The create path validates the name, category, frontmatter, content size, and name collision. It writes atomically, optionally scans the generated skill, and returns a structured JSON result.

That matters because skills are not just prompt snippets. They are file-system artifacts with layout, metadata, support files, and lifecycle management.

The default layout is:

~/.hermes/skills/
  my-skill/
    SKILL.md
    references/
    templates/
    scripts/
    assets/

This layout lets the agent keep the SKILL.md concise while moving bulky session details, fixtures, and reusable scripts into support directories.

12. Provenance: Background-Created vs User-Directed

Hermes tags write origin at the start of each run_conversation() call:

set_current_write_origin(
    getattr(self, "_memory_write_origin", "assistant_tool")
)

The background review fork sets:

review_agent._memory_write_origin = "background_review"
review_agent._memory_write_context = "background_review"

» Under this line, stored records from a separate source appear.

/-- Settles O39: MINIT puts both runs at the same place of a chain, and each pair of steps keeps them together. -/
theorem chainRoundTripsInEveryMode : Obligations.ChainRoundTripsInEveryMode := by
  intro m blocks s s' hkey hiv
  have hstart : SameChain (s.startChain m).complete (s'.startChain m).complete := ⟨rfl, hkey, hiv⟩
  obtain ⟨u, u', outs, henc, hlen, hdec, hend⟩ := hstart.run_roundTrip blocks
  exact ⟨_, _, u, u', outs, exec_minit m s, exec_minit m s', henc, hlen, hdec, hend.chain⟩

/-- Settles O56, command by command: none of their named operations touches the chain's registers or a buffer. -/
theorem chainSurvivesOtherCommands : Obligations.ChainSurvivesOtherCommands := by
  intro i s t hi he
  simp only [List.mem_cons, List.not_mem_nil, or_false] at hi
  obtain rfl | rfl | rfl | rfl | rfl | rfl := hi
  · obtain ⟨-, hx⟩ | ⟨vp, -, hx⟩ := exec_encblk_cases s <;> cases hx.symm.trans he <;>
      exact ⟨rfl, rfl, rfl, rfl, fun _ => ⟨rfl, rfl⟩⟩
  · obtain ⟨-, hx⟩ | ⟨vp, -, hx⟩ := exec_decblk_cases s <;> cases hx.symm.trans he <;>
      exact ⟨rfl, rfl, rfl, rfl, fun _ => ⟨rfl, rfl⟩⟩
  all_goals
    cases he
    exact ⟨rfl, rfl, rfl, rfl, fun _ => ⟨rfl, rfl⟩⟩

/-- Settles O57: VARIANT and ALTSHIFT are among the fields that these commands do not look at (`exec_unseenOutcome`). -/
theorem onlyBlockCommandsReadVariant : Obligations.OnlyBlockCommandsReadVariant := by
  intro i s t v a hi he
  have hne : i ≠ .sreset := by rintro rfl; exact hi (by decide)
  obtain ⟨u, hu, hu'⟩ := exec_unseenOutcome v a s.pending s.resp s hi
  cases hu.symm.trans he
  have hinputs := exec_hostInputs hne he
  have hpending : t.pending = s.pending := congrArg HostInputs.pending hinputs
  have hresp : t.resp = s.resp := congrArg HostInputs.resp hinputs
  have hkept : t.withUnseen v a s.pending s.resp = { t with variant := v, altshift := a } := by
    rw [← hpending, ← hresp]
    rfl
  exact hu'.trans (congrArg Host.Outcome.next hkept)

end Sys2Proof.Machine
end

section
/-! SUPPORT. Padding and its removal, and when a whole-message command fails and when it completes (45_mode_message R180 to R184, R192, R193). -/

namespace Sys2Proof.Machine

/-! ### Unpad -/

/-- The `m` bytes at the head of OBUF end in a padding: their last byte is N from 1 to 8, they are at least N, and the last N of them all equal N (45_mode_message R181). -/
def State.EndsInPadding (s : State) (m : Nat) : Prop :=
  m ≠ 0 ∧ 1 ≤ (s.obufByte (m - 1)).toNat ∧ (s.obufByte (m - 1)).toNat ≤ 8 ∧ (s.obufByte (m - 1)).toNat ≤ m ∧
    ∀ j, 1 ≤ j → j ≤ (s.obufByte (m - 1)).toNat → s.obufByte (m - j) = s.obufByte (m - 1)

/-- The engine's test of the last `n` bytes, in rising order of offsets, is one of all distances from the end. -/
theorem all_last_bytes_iff (s : State) {m : Nat} {b : Byte} (hb : b.toNat ≤ m) :
    ((List.range b.toNat).all fun j => (s.obufByte (m - b.toNat + j)).toNat == b.toNat) = true ↔
      ∀ j, 1 ≤ j → j ≤ b.toNat → s.obufByte (m - j) = b := by
  simp only [List.all_eq_true, List.mem_range, beq_iff_eq, BitVec.toNat_inj]
  constructor
  · intro h j hj hjb
    rw [← h (b.toNat - j) (by omega), show m - b.toNat + (b.toNat - j) = m - j by omega]
  · intro h j hj
    rw [show m - b.toNat + j = m - (b.toNat - j) by omega, h (b.toNat - j) (by omega) (by omega)]

theorem unpad_cases (s : State) (m : Nat) :
    (s.EndsInPadding m ∧ unpad s m = (m - (s.obufByte (m - 1)).toNat, false)) ∨
    (¬ s.EndsInPadding m ∧ unpad s m = (m, true)) := by
  unfold unpad
  split
  next hm => exact .inr ⟨fun h => h.1 hm, by rw [hm]⟩
  next hm =>
    dsimp only
    split
    next hout => exact .inr ⟨fun ⟨_, h1, h8, hle, _⟩ => by omega, rfl⟩
    next hin =>
      have hall := all_last_bytes_iff s (m := m) (b := s.obufByte (m - 1)) (by omega)
      split
      next h => exact .inl ⟨⟨hm, by omega, by omega, by omega, hall.mp h⟩, rfl⟩
      next h => exact .inr ⟨fun ⟨_, _, _, _, hbytes⟩ => h (hall.mpr hbytes), rfl⟩

/-- What Pad puts on is a padding (45_mode_message R180). -/
theorem unpad_padded {s : State} {n : Nat} (h : ∀ j, j < padLen n → s.obufByte (n + j) = BitVec.ofNat 8 (padLen n)) :
    unpad s (n + padLen n) = (n, false) := by
  have hpos := padLen_pos n
  have hle := padLen_le n
  have hbyte : ∀ j, 1 ≤ j → j ≤ padLen n → s.obufByte (n + padLen n - j) = BitVec.ofNat 8 (padLen n) := fun j h1 hj => by
    rw [← h (padLen n - j) (by omega), Nat.add_sub_assoc hj]
  have hlast := hbyte 1 (Nat.le_refl 1) hpos
  have hvalue : (s.obufByte (n + padLen n - 1)).toNat = padLen n := by
    rw [hlast, BitVec.toNat_ofNat, Nat.mod_eq_of_lt (by omega)]
  obtain ⟨-, hu⟩ | ⟨hnot, -⟩ := unpad_cases s (n + padLen n)
  · rw [hu, hvalue, Nat.add_sub_cancel]
  · exact absurd ⟨by omega, by omega, by omega, by omega,
      fun j h1 hj => (hbyte j h1 (hvalue ▸ hj)).trans hlast.symm⟩ hnot

/-- The test for a padding looks at the last 8 bytes alone. -/
theorem State.EndsInPadding.of_last_bytes {s t : State} {m : Nat} (hs : s.EndsInPadding m)
    (h : ∀ j, 1 ≤ j → j ≤ 8 → j ≤ m → t.obufByte (m - j) = s.obufByte (m - j)) : t.EndsInPadding m := by
  obtain ⟨hm, h1, h8, hle, hbytes⟩ := hs
  have hlast : t.obufByte (m - 1) = s.obufByte (m - 1) := h 1 (Nat.le_refl 1) (by decide) (by omega)
  refine ⟨hm, by rwa [hlast], by rwa [hlast], by rwa [hlast], fun j hj hjn => ?_⟩
  rw [hlast] at hjn ⊢
  rw [h j hj (by omega) (by omega), hbytes j hj hjn]

theorem unpad_congr {s t : State} {m : Nat}
    (h : ∀ j, 1 ≤ j → j ≤ 8 → j ≤ m → t.obufByte (m - j) = s.obufByte (m - j)) : unpad t m = unpad s m := by
  obtain ⟨hs, hus⟩ | ⟨hs, hus⟩ := unpad_cases s m <;> obtain ⟨ht, hut⟩ | ⟨ht, hut⟩ := unpad_cases t m
  · rw [hus, hut, h 1 (Nat.le_refl 1) (by decide) (Nat.one_le_iff_ne_zero.mpr hs.1)]
  · exact absurd (hs.of_last_bytes h) ht
  · exact absurd (ht.of_last_bytes fun j h1 h8 hm => (h j h1 h8 hm).symm) hs
  · rw [hus, hut]

/-! ### The outcomes of MSGENC and MSGDEC -/

theorem exec_msgenc_of_tooLong {s : State} (h : s.bufBytes < s.ilen.toNat + 16) (m : Mode) (riv : Bool) :
    exec (.msgenc (modeNumber m) riv) s = .next (s.fail .inputFormat) := by
  obtain ⟨hm, -⟩ | ⟨_, -, -, he⟩ | ⟨_, -, hfits, -⟩ := exec_msgenc_cases (modeNumber m) riv s
  · cases hm.symm.trans (modeOfBits_modeNumber m)
  · exact he
  · omega

theorem exec_msgenc_of_fits {s : State} (h : s.ilen.toNat + 16 ≤ s.bufBytes) (m : Mode) (riv : Bool) :
    exec (.msgenc (modeNumber m) riv) s = .next (s.encryptMessage m riv) := by
  obtain ⟨hm, -⟩ | ⟨_, -, hlong, -⟩ | ⟨m', hm, -, he⟩ := exec_msgenc_cases (modeNumber m) riv s
  · cases hm.symm.trans (modeOfBits_modeNumber m)
  · omega
  · cases hm.symm.trans (modeOfBits_modeNumber m)
    exact he

theorem bodyOffset_eq (m : Mode) : bodyOffset m = if m = .ecb then 0 else 8 := by
  cases m with
  | ecb | cbc | cfb | ofb | ctr => rfl

/-- The input of MSGDEC is a body of `k` blocks behind the IV, if the mode has one, and it is in IBUF (45_mode_message R185). -/
structure State.HasBody (s : State) (m : Mode) (k : Nat) : Prop where
  ilen_eq : s.ilen.toNat = bodyOffset m + 8 * k
  nonempty : m ≠ .ecb → 1 ≤ k
  fits : s.ilen.toNat ≤ s.bufBytes

theorem exec_msgdec_of_hasBody {s : State} {m : Mode} {k : Nat} (h : s.HasBody m k) :
    exec (.msgdec (modeNumber m)) s = .next (s.decryptMessage m (8 * k)) := by
  obtain ⟨hlen, hk, hfits⟩ := h
  have hlong : ¬ s.bufBytes < s.ilen.toNat := by omega
  have hshort : ¬ (m ≠ .ecb ∧ s.ilen.toNat < 16) := fun ⟨hm, hlt⟩ => by
    have := hk hm
    rw [bodyOffset_eq, if_neg hm] at hlen
    omega
  have hbody : s.ilen.toNat - bodyOffset m = 8 * k := by omega
  show execMsgdec (modeNumber m) s = _
  unfold execMsgdec
  simp only [modeOfBits_modeNumber, if_neg hlong, if_neg hshort, hbody, Nat.mul_mod_right, ne_eq, not_true_eq_false,
    if_false]

theorem exec_msgenc_fails_or_encrypts (mode : BitVec 3) (riv : Bool) (s : State) :
    (∃ c, exec (.msgenc mode riv) s = .next (s.fail c)) ∨
    (∃ m, modeOfBits mode = some m ∧ exec (.msgenc mode riv) s = .next (s.encryptMessage m riv)) := by
  obtain ⟨-, he⟩ | ⟨_, -, -, he⟩ | ⟨m, hm, -, he⟩ := exec_msgenc_cases mode riv s
  · exact .inl ⟨_, he⟩
  · exact .inl ⟨_, he⟩
  · exact .inr ⟨m, hm, he⟩

theorem exec_msgdec_fails_or_decrypts (mode : BitVec 3) (s : State) :
    (∃ c, exec (.msgdec mode) s = .next (s.fail c)) ∨
    (∃ m k, modeOfBits mode = some m ∧ s.ilen.toNat - bodyOffset m = 8 * k ∧
      exec (.msgdec mode) s = .next (s.decryptMessage m (8 * k))) := by
  obtain ⟨-, he⟩ | ⟨_, _, -, -, he⟩ | ⟨m, hm, -, -, hwhole, he⟩ := exec_msgdec_cases mode s
  · exact .inl ⟨_, he⟩
  · exact .inl ⟨_, he⟩
  · obtain ⟨k, hk⟩ := Nat.dvd_of_mod_eq_zero hwhole
    exact .inr ⟨m, k, hm, hk, hk ▸ he⟩

/-- No command changes a byte of IBUF. -/
theorem exec_ibufByte {i : Instr} {s t : State} (he : exec i s = .next t) (a : Nat) : t.ibufByte a = s.ibufByte a := by
  obtain ⟨-, hibuf, -, -, -, hepoch⟩ := commandsLeaveHostInputsAlone i s t he
  rw [State.ibufByte, hibuf, hepoch]
  rfl

/-! ### The statements -/

/-- Settles O40. -/
theorem msgencTooLongFails : Obligations.MsgencTooLongFails := fun _ m riv h => exec_msgenc_of_tooLong h m riv

/-- Settles O50: the first clause is `unpad_cases`, and the others follow from it. -/
theorem unpadRemovesPaddingAlone : Obligations.UnpadRemovesPaddingAlone := by
  refine ⟨fun s m => ?_, fun s n => unpad_padded, fun s m => ?_, fun s t m => unpad_congr⟩
  · show ((unpad s m).2 = false ↔ s.EndsInPadding m) ∧
      (s.EndsInPadding m → unpad s m = (m - (s.obufByte (m - 1)).toNat, false)) ∧
      (¬ s.EndsInPadding m → unpad s m = (m, true))
    obtain ⟨hs, hu⟩ | ⟨hs, hu⟩ := unpad_cases s m <;> simp [hs, hu]
  · obtain ⟨⟨-, -, h8, -⟩, hu⟩ | ⟨-, hu⟩ := unpad_cases s m
    · rw [hu]
      exact ⟨Nat.sub_le _ _, by dsimp only; omega, nofun⟩
    · rw [hu]
      exact ⟨Nat.le_refl m, Nat.le_add_right m 8, fun _ => rfl⟩

end Sys2Proof.Machine
end

section
/-! SUPPORT. The loop that MSGENC and MSGDEC share, in one definition: it is a host's block-by-block run that also stores each DOUT, and its decrypting form undoes its encrypting form (44_mode_chain R172; 45_mode_message R183, R184, R187). -/

namespace Sys2Proof.Machine

/-! ### The loop -/

/-- `k` passes of a message loop: block `b i` into DIN, one chain step, DOUT to OBUF at `a + 8i`. -/
def blockLoop (m : Mode) (dir : Dir) (a : Nat) (b : Nat → Block) : Nat → State → State
  | 0, s => s
  | k + 1, s =>
    let t := ((blockLoop m dir a b k s).setDin (b k)).chainStep m dir
    t.obufWrite (a + 8 * k) t.dout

Then skill_manage checks that provenance:

if action == "create":
    if is_background_review():
        mark_agent_created(name)

This distinction is easy to miss but very important.

A foreground skill creation may be user-directed: “Create a skill for this.” That is the user’s artifact. A background-created skill is agent-generated procedural memory. The curator can treat those differently.

This is the kind of metadata that looks optional until you operate the system for months. Without provenance, you cannot safely answer questions like:

Which skills did the agent invent by itself?
Which skills are user-authored?
Which skills are safe candidates for auto-consolidation?
Which skills should be protected from cleanup?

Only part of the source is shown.